Warmoth sells them individually: Guitar Tuning Machines

Beside that, maybe send a email to Stewmac or Allparts and ask them if they can ship you an inline 6 set with an extra tuner


----------



## canuck brian (May 9, 2012)

Hipshot also sells them individually.


----------



## Necromagnon (May 9, 2012)

Sperzel also. Try to search here and some other sites, a lot of people build themselves 7 string guitars with in line tuners.


----------



## ShiftKey (May 9, 2012)

there is a dude in the US on jemsite whos got a set from a 7620 for sale, so mabe shoot him a pm on there?
IIRC his thread is somelike, uv1000 case and losts of spare parts for sale or something like that


----------



## possumkiller (May 9, 2012)

Rich @ Ibanezrules.com

There was a guy I used to order custom Sperzels and Hipshots from but I seriously can't remember his name or website lol.


----------



## bouVIP (May 9, 2012)

Sperzel Locking Tuners

The guy on the site can get you a 7 in-line set of sperzels


----------



## possumkiller (May 9, 2012)

bouVIP said:


> Sperzel Locking Tuners
> 
> The guy on the site can get you a 7 in-line set of sperzels


 
THAT is who I was trying to remember. He's a great guy to work with.


----------



## Webmaestro (May 9, 2012)

Thanks for the help. I'm all set now--ordered a set of 7 in-line locking Sprezels.

I'm basically having an Apex 2-style body and a Wizard 7 Prestige-style neck built, but with custom specs (of course). I'll do everything else... oil finish, install hardware, pickups, etc.
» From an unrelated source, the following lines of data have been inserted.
def table : List RegDesc :=
  [
    ⟨"SW.BUFSTAT", 0x40020004, [], [⟨0, 15, .ro, 0x4000⟩, ⟨16, 15, .ro, 0x4000⟩], 0x0, false⟩,
    ⟨"SW.FDBCFG", 0x40020008, [], [⟨0, 16, .rw, 300⟩], 0xffff, true⟩,
    ⟨"SW.QCFG", 0x40020100, [(0x8, 176)], [⟨0, 4, .rw, 6⟩, ⟨4, 8, .rw, 0⟩, ⟨12, 4, .rw, 0⟩, ⟨16, 4, .rw, 0⟩, ⟨20, 4, .rw, 15⟩, ⟨24, 1, .rw, 1⟩, ⟨25, 1, .rw, 1⟩], 0x3ffffff, true⟩,
    ⟨"SW.QSTAT", 0x40020104, [(0x8, 176)], [⟨0, 15, .ro, 0⟩, ⟨16, 15, .ro, 0⟩], 0x0, false⟩,
    ⟨"SW.REDP0", 0x40020700, [(0x8, 16)], [⟨0, 14, .rw, 0x3fff⟩, ⟨16, 14, .rw, 0x3fff⟩], 0x3fff3fff, true⟩,
    ⟨"SW.REDP1", 0x40020704, [(0x8, 16)], [⟨0, 8, .rw, 0⟩, ⟨8, 4, .rw, 9⟩], 0xfff, true⟩,
    ⟨"SW.PCFG", 0x40020800, [(0x10, 22)], [⟨0, 12, .rw, 1⟩, ⟨12, 3, .rw, 0⟩, ⟨15, 1, .rw, 0⟩, ⟨16, 1, .rw, 1⟩, ⟨17, 2, .rw, 0⟩], 0x7ffff, true⟩,
    ⟨"SW.PCPMAP", 0x40020804, [(0x10, 22)], [⟨0, 3, .rw, 0⟩, ⟨3, 1, .rw, 0⟩, ⟨4, 3, .rw, 1⟩, ⟨7, 1, .rw, 0⟩, ⟨8, 3, .rw, 2⟩, ⟨11, 1, .rw, 0⟩, ⟨12, 3, .rw, 3⟩, ⟨15, 1, .rw, 0⟩, ⟨16, 3, .rw, 4⟩, ⟨19, 1, .rw, 0⟩, ⟨20, 3, .rw, 5⟩, ⟨23, 1, .rw, 0⟩, ⟨24, 3, .rw, 6⟩, ⟨27, 1, .rw, 0⟩, ⟨28, 3, .rw, 7⟩, ⟨31, 1, .rw, 0⟩], 0xffffffff, true⟩,
    ⟨"SW.STCFG", 0x40020808, [(0x10, 22)], [⟨0, 1, .rw, 0⟩, ⟨1, 1, .rw, 1⟩, ⟨2, 1, .ro, 0⟩, ⟨3, 1, .ro, 0⟩], 0x3, true⟩,
    ⟨"SW.GDCFG", 0x40020B00, [(0x4, 4)], [⟨0, 1, .rw, 0⟩, ⟨1, 3, .rw, 3⟩, ⟨4, 24, .rw, 0⟩], 0xfffffff, true⟩,
    ⟨"SW.GDSTAT", 0x40020B40, [(0x4, 16)], [⟨0, 1, .ro, 0⟩, ⟨1, 3, .ro, 0⟩, ⟨8, 8, .rc, 0⟩, ⟨16, 8, .rc, 0⟩], 0x0, false⟩,
    ⟨"SW.TBLSEL", 0x40020C00, [], [⟨0, 3, .rw, 0⟩, ⟨3, 1, .ro, 0⟩, ⟨4, 1, .w1c, 0⟩, ⟨16, 13, .rw, 0⟩, ⟨30, 1, .wo, 0⟩, ⟨31, 1, .wo, 0⟩], 0x0, false⟩ ] ++
  [
    ⟨"SW.TBLDATA", 0x40020C10, [(0x4, 4)], [⟨0, 32, .rw, 0⟩], 0x0, false⟩,
    ⟨"SW.CTXOP", 0x40020D00, [], [⟨0, 8, .wo, 0⟩, ⟨8, 2, .wo, 0⟩], 0x0, false⟩,
    ⟨"SW.ABSCNT", 0x40020D04, [], [⟨0, 16, .rc, 0⟩], 0x0, false⟩,
    ⟨"SW.HCFG", 0x40020D08, [], [⟨0, 8, .rw, 10⟩], 0xff, true⟩,
    ⟨"SW.RPL", 0x40020E00, [(0x4, 256)], [⟨0, 32, .ro, 0⟩], 0x0, false⟩,
    ⟨"SW.STH_CYCLE", 0x40021200, [(0x20, 22), (0x10, 2)], [⟨0, 30, .rw, 0xf4240⟩], 0x0, false⟩,
    ⟨"SW.STH_BASENS", 0x40021204, [(0x20, 22), (0x10, 2)], [⟨0, 30, .rw, 0⟩], 0x0, false⟩,
    ⟨"SW.STH_BASESEC", 0x40021208, [(0x20, 22), (0x10, 2)], [⟨0, 32, .rw, 0⟩], 0x0, false⟩,
    ⟨"SW.STH_LEN", 0x4002120C, [(0x20, 22), (0x10, 2)], [⟨0, 9, .rw, 1⟩], 0x0, false⟩,
    ⟨"SW.STE", 0x40024000, [(0x800, 22), (0x400, 2), (0x4, 256)], [⟨0, 8, .rw, 255⟩, ⟨8, 24, .rw, 0xffffff⟩], 0x0, false⟩,
    ⟨"SW.RCFG", 0x40022000, [(0x400, 4), (0x20, 16)], [⟨0, 1, .rw, 0⟩, ⟨1, 1, .rw, 0⟩, ⟨2, 4, .rw, 4⟩, ⟨6, 4, .rw, 11⟩, ⟨16, 8, .rw, 0⟩, ⟨24, 1, .rw, 0⟩], 0x1ff03ff, true⟩,
    ⟨"SW.RBASE", 0x40022004, [(0x400, 4), (0x20, 16)], [⟨5, 27, .rw, 0⟩], 0xffffffe0, true⟩ ] ++
  [
    ⟨"SW.RBUF", 0x40022008, [(0x400, 4), (0x20, 16)], [⟨8, 24, .rw, 0⟩], 0xffffff00, true⟩,
    ⟨"SW.RPI", 0x4002200C, [(0x400, 4), (0x20, 16)], [⟨0, 10, .rw, 0⟩], 0x0, false⟩,
    ⟨"SW.RCI", 0x40022010, [(0x400, 4), (0x20, 16)], [⟨0, 10, .rw, 0⟩], 0x0, false⟩,
    ⟨"SW.RFI", 0x40022014, [(0x400, 4), (0x20, 16)], [⟨0, 10, .ro, 0⟩], 0x0, false⟩,
    ⟨"SW.CLSRING", 0x40022200, [(0x400, 4)], [⟨0, 4, .rw, 0⟩, ⟨4, 4, .rw, 0⟩, ⟨8, 4, .rw, 0⟩, ⟨12, 4, .rw, 0⟩, ⟨16, 4, .rw, 0⟩, ⟨20, 4, .rw, 0⟩, ⟨24, 4, .rw, 0⟩, ⟨28, 4, .rw, 0⟩], 0xffffffff, true⟩,
    ⟨"SW.HRCFG", 0x40023000, [(0x20, 16)], [⟨0, 1, .rw, 0⟩, ⟨1, 1, .rw, 0⟩, ⟨2, 4, .rw, 4⟩, ⟨6, 4, .rw, 11⟩, ⟨10, 1, .rw, 0⟩, ⟨11, 5, .rw, 0⟩], 0xffff, true⟩,
    ⟨"SW.HRBASE", 0x40023004, [(0x20, 16)], [⟨5, 27, .rw, 0⟩], 0xffffffe0, true⟩,
    ⟨"SW.HRBUF", 0x40023008, [(0x20, 16)], [⟨8, 24, .rw, 0⟩], 0xffffff00, true⟩,
    ⟨"SW.HIDX", 0x4002300C, [(0x20, 16)], [⟨0, 10, .ro, 0⟩], 0x0, false⟩,
    ⟨"SW.KRCFG", 0x40023200, [(0x20, 4)], [⟨0, 1, .rw, 0⟩, ⟨1, 1, .rw, 0⟩, ⟨2, 4, .rw, 4⟩, ⟨6, 4, .rw, 11⟩], 0x3ff, true⟩,
    ⟨"SW.KRBASE", 0x40023204, [(0x20, 4)], [⟨5, 27, .rw, 0⟩], 0xffffffe0, true⟩,
    ⟨"SW.KRBUF", 0x40023208, [(0x20, 4)], [⟨8, 24, .rw, 0⟩], 0xffffff00, true⟩ ] ++
  [
    ⟨"SW.KIDX", 0x4002320C, [(0x20, 4)], [⟨0, 10, .ro, 0⟩], 0x0, false⟩ ]

end SW

namespace TMU

def CTL : Nat := 0x40030000
def CTL_SETSTATE : FldAt := ⟨CTL, 0, 3⟩
def CTL_STEP : FldAt := ⟨CTL, 3, 1⟩
def CTL_CORR : FldAt := ⟨CTL, 4, 1⟩
def STAT : Nat := 0x40030004
def STAT_STATE : FldAt := ⟨STAT, 0, 3⟩
def STAT_INBOUND : FldAt := ⟨STAT, 3, 1⟩
def STAT_SLEWING : FldAt := ⟨STAT, 4, 1⟩
def STAT_HOLDEXIT : FldAt := ⟨STAT, 5, 1⟩
def STAT_STEPREJ : FldAt := ⟨STAT, 8, 1⟩
def STAT_UPDTO : FldAt := ⟨STAT, 9, 1⟩
def STAT_STEPS : FldAt := ⟨STAT, 16, 16⟩
def TNS : Nat := 0x40030010
def TNS_NS : FldAt := ⟨TNS, 0, 32⟩
def TSECL : Nat := 0x40030014
def TSECL_SEC : FldAt := ⟨TSECL, 0, 32⟩
def TSECH : Nat := 0x40030018
def TSECH_SEC : FldAt := ⟨TSECH, 0, 16⟩
def TFRAC : Nat := 0x4003001C
def TFRAC_FRAC : FldAt := ⟨TFRAC, 0, 16⟩
def SETNS : Nat := 0x40030020
def SETNS_NS : FldAt := ⟨SETNS, 0, 32⟩
def SETSECL : Nat := 0x40030024
def SETSECL_SEC : FldAt := ⟨SETSECL, 0, 32⟩
def SETSECH : Nat := 0x40030028
def SETSECH_SEC : FldAt := ⟨SETSECH, 0, 16⟩
def FREQ : Nat := 0x40030030
def FREQ_FREQ : FldAt := ⟨FREQ, 0, 32⟩
def PHASE : Nat := 0x40030034
def PHASE_PHASE : FldAt := ⟨PHASE, 0, 32⟩
def SRVCFG : Nat := 0x40030038
def SRVCFG_SLEW_MAX : FldAt := ⟨SRVCFG, 0, 9⟩
def SRVCFG_UPD_TO : FldAt := ⟨SRVCFG, 16, 16⟩
def SYNCBND : Nat := 0x4003003C
def SYNCBND_BOUND : FldAt := ⟨SYNCBND, 0, 16⟩
def SRVOWN : Nat := 0x40030040
def SRVOWN_KEY : FldAt := ⟨SRVOWN, 0, 8⟩
def SRVOWN_V : FldAt := ⟨SRVOWN, 31, 1⟩
def LTCFG : Nat := 0x40030050
def LTCFG_HORIZON : FldAt := ⟨LTCFG, 0, 16⟩
def LTPOL (p : Nat) : Nat := 0x40030100 + p * 0x4
def LTPOL_DROP (p : Nat) : FldAt := ⟨(LTPOL p), 0, 8⟩
def LTPOL_INVALID (p : Nat) : FldAt := ⟨(LTPOL p), 24, 8⟩
def LTCNT (p : Nat) : Nat := 0x40030180 + p * 0x4
def LTCNT_LATESENT (p : Nat) : FldAt := ⟨(LTCNT p), 0, 16⟩
def LTCNT_LATEDROP (p : Nat) : FldAt := ⟨(LTCNT p), 16, 16⟩
def PTPCFG (p : Nat) : Nat := 0x40030200 + p * 0x4
def PTPCFG_TCMODE (p : Nat) : FldAt := ⟨(PTPCFG p), 0, 2⟩
def PTPCFG_ONESTEP (p : Nat) : FldAt := ⟨(PTPCFG p), 2, 1⟩
def PLD (p : Nat) : Nat := 0x40030240 + p * 0x4
def PLD_PLD (p : Nat) : FldAt := ⟨(PLD p), 0, 32⟩
def PTPCNT : Nat := 0x40030280
def PTPCNT_NOFIELD : FldAt := ⟨PTPCNT, 0, 16⟩
def PTPCNT_RESRANGE : FldAt := ⟨PTPCNT, 16, 16⟩
def TIOCFG (i : Nat) : Nat := 0x40030300 + i * 0x20
def TIOCFG_MODE (i : Nat) : FldAt := ⟨(TIOCFG i), 0, 3⟩
def TIOCFG_EDGE (i : Nat) : FldAt := ⟨(TIOCFG i), 3, 2⟩
def TIOCFG_POL (i : Nat) : FldAt := ⟨(TIOCFG i), 5, 1⟩
def TIOCFG_WAKE (i : Nat) : FldAt := ⟨(TIOCFG i), 6, 2⟩
def TIOCFG_LATE (i : Nat) : FldAt := ⟨(TIOCFG i), 8, 1⟩
def TIOCFG_LEFT (i : Nat) : FldAt := ⟨(TIOCFG i), 9, 2⟩
def TIOCFG_FULL (i : Nat) : FldAt := ⟨(TIOCFG i), 11, 1⟩
def TIOCFG_OVF (i : Nat) : FldAt := ⟨(TIOCFG i), 16, 8⟩
def STARTNS (i : Nat) : Nat := 0x40030304 + i * 0x20
def STARTNS_NS (i : Nat) : FldAt := ⟨(STARTNS i), 0, 32⟩
def STARTSEC (i : Nat) : Nat := 0x40030308 + i * 0x20
def STARTSEC_SEC (i : Nat) : FldAt := ⟨(STARTSEC i), 0, 32⟩
def PERIOD (i : Nat) : Nat := 0x4003030C + i * 0x20
def PERIOD_NS (i : Nat) : FldAt := ⟨(PERIOD i), 0, 30⟩
def WIDTH (i : Nat) : Nat := 0x40030310 + i * 0x20
def WIDTH_NS (i : Nat) : FldAt := ⟨(WIDTH i), 0, 30⟩
def CAPNS (i : Nat) : Nat := 0x40030314 + i * 0x20
def CAPNS_NS (i : Nat) : FldAt := ⟨(CAPNS i), 0, 32⟩
def CAPSEC (i : Nat) : Nat := 0x40030318 + i * 0x20
def CAPSEC_SEC (i : Nat) : FldAt := ⟨(CAPSEC i), 0, 32⟩
def PPSOUT : Nat := 0x400303A0
def PPSOUT_EN : FldAt := ⟨PPSOUT, 0, 1⟩
def PPSOUT_SYNCONLY : FldAt := ⟨PPSOUT, 1, 1⟩
def PPSOUT_POL : FldAt := ⟨PPSOUT, 2, 1⟩
def PPSOUT_WIDTH : FldAt := ⟨PPSOUT, 16, 16⟩
def MBCNT (k : Nat) : Nat := 0x40030400 + k * 0x4
def MBCNT_CNT (k : Nat) : FldAt := ⟨(MBCNT k), 0, 32⟩
def MBCCFG : Nat := 0x40030420
def MBCCFG_PER : FldAt := ⟨MBCCFG, 0, 2⟩
def CORRNS : Nat := 0x40030424
def CORRNS_NS : FldAt := ⟨CORRNS, 0, 32⟩
def CORRSEC : Nat := 0x40030428
def CORRSEC_SEC : FldAt := ⟨CORRSEC, 0, 32⟩
def CORRFRAC : Nat := 0x4003042C
def CORRFRAC_FRAC : FldAt := ⟨CORRFRAC, 0, 16⟩

def table : List RegDesc :=
  [
    ⟨"TMU.CTL", 0x40030000, [], [⟨0, 3, .wo, 0⟩, ⟨3, 1, .wo, 0⟩, ⟨4, 1, .wo, 0⟩], 0x0, false⟩,
    ⟨"TMU.STAT", 0x40030004, [], [⟨0, 3, .ro, 0⟩, ⟨3, 1, .ro, 0⟩, ⟨4, 1, .ro, 0⟩, ⟨5, 1, .w1c, 0⟩, ⟨8, 1, .w1c, 0⟩, ⟨9, 1, .w1c, 0⟩, ⟨16, 16, .ro, 0⟩], 0x0, false⟩,
    ⟨"TMU.TNS", 0x40030010, [], [⟨0, 32, .ro, 0⟩], 0x0, false⟩,
    ⟨"TMU.TSECL", 0x40030014, [], [⟨0, 32, .ro, 0⟩], 0x0, false⟩,
    ⟨"TMU.TSECH", 0x40030018, [], [⟨0, 16, .ro, 0⟩], 0x0, false⟩,
    ⟨"TMU.TFRAC", 0x4003001C, [], [⟨0, 16, .ro, 0⟩], 0x0, false⟩,
    ⟨"TMU.SETNS", 0x40030020, [], [⟨0, 32, .rw, 0⟩], 0x0, false⟩,
    ⟨"TMU.SETSECL", 0x40030024, [], [⟨0, 32, .rw, 0⟩], 0x0, false⟩,
    ⟨"TMU.SETSECH", 0x40030028, [], [⟨0, 16, .rw, 0⟩], 0x0, false⟩,
    ⟨"TMU.FREQ", 0x40030030, [], [⟨0, 32, .rw, 0⟩], 0x0, false⟩,
    ⟨"TMU.PHASE", 0x40030034, [], [⟨0, 32, .rw, 0⟩], 0x0, false⟩,
    ⟨"TMU.SRVCFG", 0x40030038, [], [⟨0, 9, .rw, 64⟩, ⟨16, 16, .rw, 2000⟩], 0xffff01ff, false⟩ ] ++
  [
    ⟨"TMU.SYNCBND", 0x4003003C, [], [⟨0, 16, .rw, 100⟩], 0xffff, false⟩,
    ⟨"TMU.SRVOWN", 0x40030040, [], [⟨0, 8, .rw, 0⟩, ⟨31, 1, .rw, 0⟩], 0x0, false⟩,
    ⟨"TMU.LTCFG", 0x40030050, [], [⟨0, 16, .rw, 1000⟩], 0xffff, false⟩,
    ⟨"TMU.LTPOL", 0x40030100, [(0x4, 22)], [⟨0, 8, .rw, 0⟩, ⟨24, 8, .rc, 0⟩], 0xff, true⟩,
    ⟨"TMU.LTCNT", 0x40030180, [(0x4, 22)], [⟨0, 16, .rc, 0⟩, ⟨16, 16, .rc, 0⟩], 0x0, false⟩,
    ⟨"TMU.PTPCFG", 0x40030200, [(0x4, 16)], [⟨0, 2, .rw, 0⟩, ⟨2, 1, .rw, 0⟩], 0x7, true⟩,
    ⟨"TMU.PLD", 0x40030240, [(0x4, 16)], [⟨0, 32, .rw, 0⟩], 0x0, false⟩,
    ⟨"TMU.PTPCNT", 0x40030280, [], [⟨0, 16, .rc, 0⟩, ⟨16, 16, .rc, 0⟩], 0x0, false⟩,
    ⟨"TMU.TIOCFG", 0x40030300, [(0x20, 5)], [⟨0, 3, .rw, 0⟩, ⟨3, 2, .rw, 0⟩, ⟨5, 1, .rw, 0⟩, ⟨6, 2, .rw, 0⟩, ⟨8, 1, .w1c, 0⟩, ⟨9, 2, .ro, 0⟩, ⟨11, 1, .ro, 0⟩, ⟨16, 8, .rc, 0⟩], 0xff, false⟩,
    ⟨"TMU.STARTNS", 0x40030304, [(0x20, 5)], [⟨0, 32, .rw, 0⟩], 0xffffffff, false⟩,
    ⟨"TMU.STARTSEC", 0x40030308, [(0x20, 5)], [⟨0, 32, .rw, 0⟩], 0xffffffff, false⟩,
    ⟨"TMU.PERIOD", 0x4003030C, [(0x20, 5)], [⟨0, 30, .rw, 0⟩], 0x3fffffff, false⟩ ] ++
  [
    ⟨"TMU.WIDTH", 0x40030310, [(0x20, 5)], [⟨0, 30, .rw, 0⟩], 0x3fffffff, false⟩,
    ⟨"TMU.CAPNS", 0x40030314, [(0x20, 5)], [⟨0, 32, .ro, 0⟩], 0x0, false⟩,
    ⟨"TMU.CAPSEC", 0x40030318, [(0x20, 5)], [⟨0, 32, .ro, 0⟩], 0x0, false⟩,
    ⟨"TMU.PPSOUT", 0x400303A0, [], [⟨0, 1, .rw, 0⟩, ⟨1, 1, .rw, 1⟩, ⟨2, 1, .rw, 0⟩, ⟨16, 16, .rw, 0x2710⟩], 0xffff0007, false⟩,
    ⟨"TMU.MBCNT", 0x40030400, [(0x4, 8)], [⟨0, 32, .ro, 0⟩], 0x0, false⟩,
    ⟨"TMU.MBCCFG", 0x40030420, [], [⟨0, 2, .rw, 0⟩], 0x0, false⟩,
    ⟨"TMU.CORRNS", 0x40030424, [], [⟨0, 32, .ro, 0⟩], 0x0, false⟩,
    ⟨"TMU.CORRSEC", 0x40030428, [], [⟨0, 32, .ro, 0⟩], 0x0, false⟩,
    ⟨"TMU.CORRFRAC", 0x4003042C, [], [⟨0, 16, .ro, 0⟩], 0x0, false⟩ ]

end TMU

namespace PORT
Will post pics in a few months (or sooner if the luthier sends me in-progress pics).


----------



## EpicFlail (May 9, 2012)

bouVIP said:


> Sperzel Locking Tuners
> 
> The guy on the site can get you a 7 in-line set of sperzels



Beat me to it! I got my Hipshots from him. Loads cheaper than straight from the Hipshot website.


----------